В начале зимы у Дамки появилось потомство. Перед тем, как раздать желающим, мы с братом провели испытание по старому способу. Еще слепых щенков клали на покрытый тряпкой табурет. Все они, поползав немного, падали на пол. Только самый крупный чувствовал высоту и с писком пятился от края. Он был отдан приехавшему из армии дяде и получил кличку “Маркиз” в память о его сеттере тридцатых годов.

Смышленый щенок вырос в огромную сильную лохматую собаку. Это был отчаянный драчун, проказник и самый настоящий вор. Дома и у соседей он съедал все, что плохо лежало — мясо, рыбу, пельмени, а однажды принес большой ягодный пирог вместе с противнем. Хозяин вынужден был избавиться от него и продал рыбакам в ближайшую деревню.

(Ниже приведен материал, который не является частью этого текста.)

-- ==== Sys2Proof/Laws/Masks.lean ====
section
/-! SUPPORT. Trailing zeros (spec/00_scope.md R11) and lane masks (spec/42_vector_kernel.md R156–R158), bit by bit. -/

namespace Sys2Proof
namespace Machine

/-! ### Trailing zeros -/

theorem trailingZeros_le (w n : Nat) : trailingZeros w n ≤ w := by
  induction w generalizing n with
  | zero => exact Nat.le_refl 0
  | succ w ih => rw [trailingZeros]; split <;> [omega; exact Nat.succ_le_succ (ih _)]

/-- The bits below the count are zero (R11). -/
theorem trailingZeros_dvd (w n : Nat) : 2 ^ trailingZeros w n ∣ n := by
  induction w generalizing n with
  | zero => exact Nat.one_dvd n
  | succ w ih =>
    rw [trailingZeros]
    split
    · exact Nat.one_dvd n
    · obtain ⟨m, hm⟩ := ih (n / 2)
      exact ⟨m, by rw [Nat.pow_succ, Nat.mul_right_comm, ← hm]; omega⟩

/-- The bit at the count is one, unless all `w` bits are zero (R11). -/
theorem trailingZeros_bit {w n : Nat} (h : trailingZeros w n < w) : n / 2 ^ trailingZeros w n % 2 = 1 := by
  induction w generalizing n with
  | zero => omega
  | succ w ih =>
    rw [trailingZeros] at h ⊢
    split
    · simpa
    · rw [if_neg (by assumption)] at h
      have := ih (n := n / 2) (by omega)
      rwa [Nat.div_div_eq_div_mul, ← Nat.pow_succ'] at this

/-- A number with a one among its low `w` bits is not divisible by any power of two above its count (R11). -/
theorem trailingZeros_not_dvd {w n k : Nat} (h : trailingZeros w n < w) (hk : trailingZeros w n < k) : ¬ 2 ^ k ∣ n := by
  intro hd
  have h1 := trailingZeros_bit h
  obtain ⟨m, hm⟩ := Nat.dvd_trans (Nat.pow_dvd_pow 2 (Nat.succ_le_of_lt hk)) hd
  generalize trailingZeros w n = t at h1 hm
  subst hm
  rw [Nat.pow_succ, Nat.mul_assoc, Nat.mul_div_cancel_left _ (Nat.two_pow_pos _)] at h1
  omega

/-- A nonzero number below `2^w` has its count below `w` (R11). -/
theorem trailingZeros_lt {w n : Nat} (h0 : n ≠ 0) (h : n < 2 ^ w) : trailingZeros w n < w := by
  refine Nat.lt_of_le_of_ne (trailingZeros_le w n) fun he => ?_
  have := Nat.le_of_dvd (by omega) (trailingZeros_dvd w n)
  rw [he] at this
  omega

/-! ### Lane masks -/

theorem getLsbD_laneMask_foldl (f : Nat → Bool) (ls : List Nat) (m : LaneMask) (i : Nat) (hi : i < 16) :
    (ls.foldl (fun m l => if f l then m ||| (1#16 <<< l) else m) m).getLsbD i =
      (m.getLsbD i || (decide (i ∈ ls) && f i)) := by
  induction ls generalizing m with
  | nil => simp
  | cons l ls ih =>
    rw [List.foldl_cons, ih]
    by_cases hl : l = i
    · subst hl
      cases hf : f l <;> simp [hi]
    · have hbit : (1#16 <<< l).getLsbD i = false := by
        rw [BitVec.getLsbD_shiftLeft]
        by_cases h : i < l
        · simp [h]
        · have : i - l ≠ 0 := by omega
          simp [this, BitVec.getLsbD_one]
      have hmem : decide (i ∈ l :: ls) = decide (i ∈ ls) := by
        simp [Ne.symm hl]
      rw [hmem]
      split
      · rw [BitVec.getLsbD_or, hbit, Bool.or_false]
      · rfl

/-- Bit l of a lane mask is what the loop tests for lane l (R156, R157). -/
theorem getLsbD_laneMask (f : Nat → Bool) (l : Nat) (hl : l < 16) : (laneMask f).getLsbD l = f l := by
  rw [laneMask, getLsbD_laneMask_foldl _ _ _ _ hl]
  simp [Config.lanes, hl]

/-- A mask is zero when no lane is set. -/
theorem laneMask_eq_zero_iff (m : LaneMask) : m = 0#16 ↔ ∀ l, l < 16 → m.getLsbD l = false := by
  constructor
  · rintro rfl l -; exact BitVec.getLsbD_zero
  · intro h
    exact BitVec.eq_of_getLsbD_eq fun l hl => by rw [h l hl]; exact BitVec.getLsbD_zero.symm

/-- `ctz16` of a nonzero mask is its lowest set lane (R158). -/
theorem ctz16_spec {m : LaneMask} (h : m ≠ 0#16) :
    ctz16 m < 16 ∧ m.getLsbD (ctz16 m) = true ∧ ∀ l, l < ctz16 m → m.getLsbD l = false := by
  have h0 : m.toNat ≠ 0 := fun e => h (BitVec.eq_of_toNat_eq e)
  have hlt := trailingZeros_lt h0 m.isLt
  have hbit := trailingZeros_bit hlt
  refine ⟨hlt, ?_, fun l hl => ?_⟩
  · rw [BitVec.getLsbD, Nat.testBit_eq_decide_div_mod_eq]
    exact decide_eq_true hbit
  · obtain ⟨j, hj⟩ := Nat.dvd_trans (Nat.pow_dvd_pow 2 (Nat.succ_le_of_lt hl)) (trailingZeros_dvd 16 m.toNat)
    rw [BitVec.getLsbD, Nat.testBit_eq_decide_div_mod_eq, hj, Nat.pow_succ, Nat.mul_assoc,
      Nat.mul_div_cancel_left _ (Nat.two_pow_pos _)]
    simp

end Machine
end Sys2Proof
end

Осенние охоты 1950-1951 годов я пропустил — сначала поступал в Тимирязевскую сельхозакадемию, затем был в военных студенческих лагерях. Когда впервые приехал на каникулы, Дамки уже не было в живых — умерла при родах. Поскольку дядя переехал в другой поселок, во дворе у нас жил Маркиз, не захотевший тянуть лямку ездовой собаки. Свои порочные наклонности он удовлетворял в соседнем дворе, где под огромным брезентом хранились продовольственные запасы железнодорожных строителей. Он постоянно “задирал» привязанных сторожевых овчарок и частенько приносил банки с тушенкой и сгущенкой, лизал, кусал, с остервенением грыз их, чтобы добраться до содержимого.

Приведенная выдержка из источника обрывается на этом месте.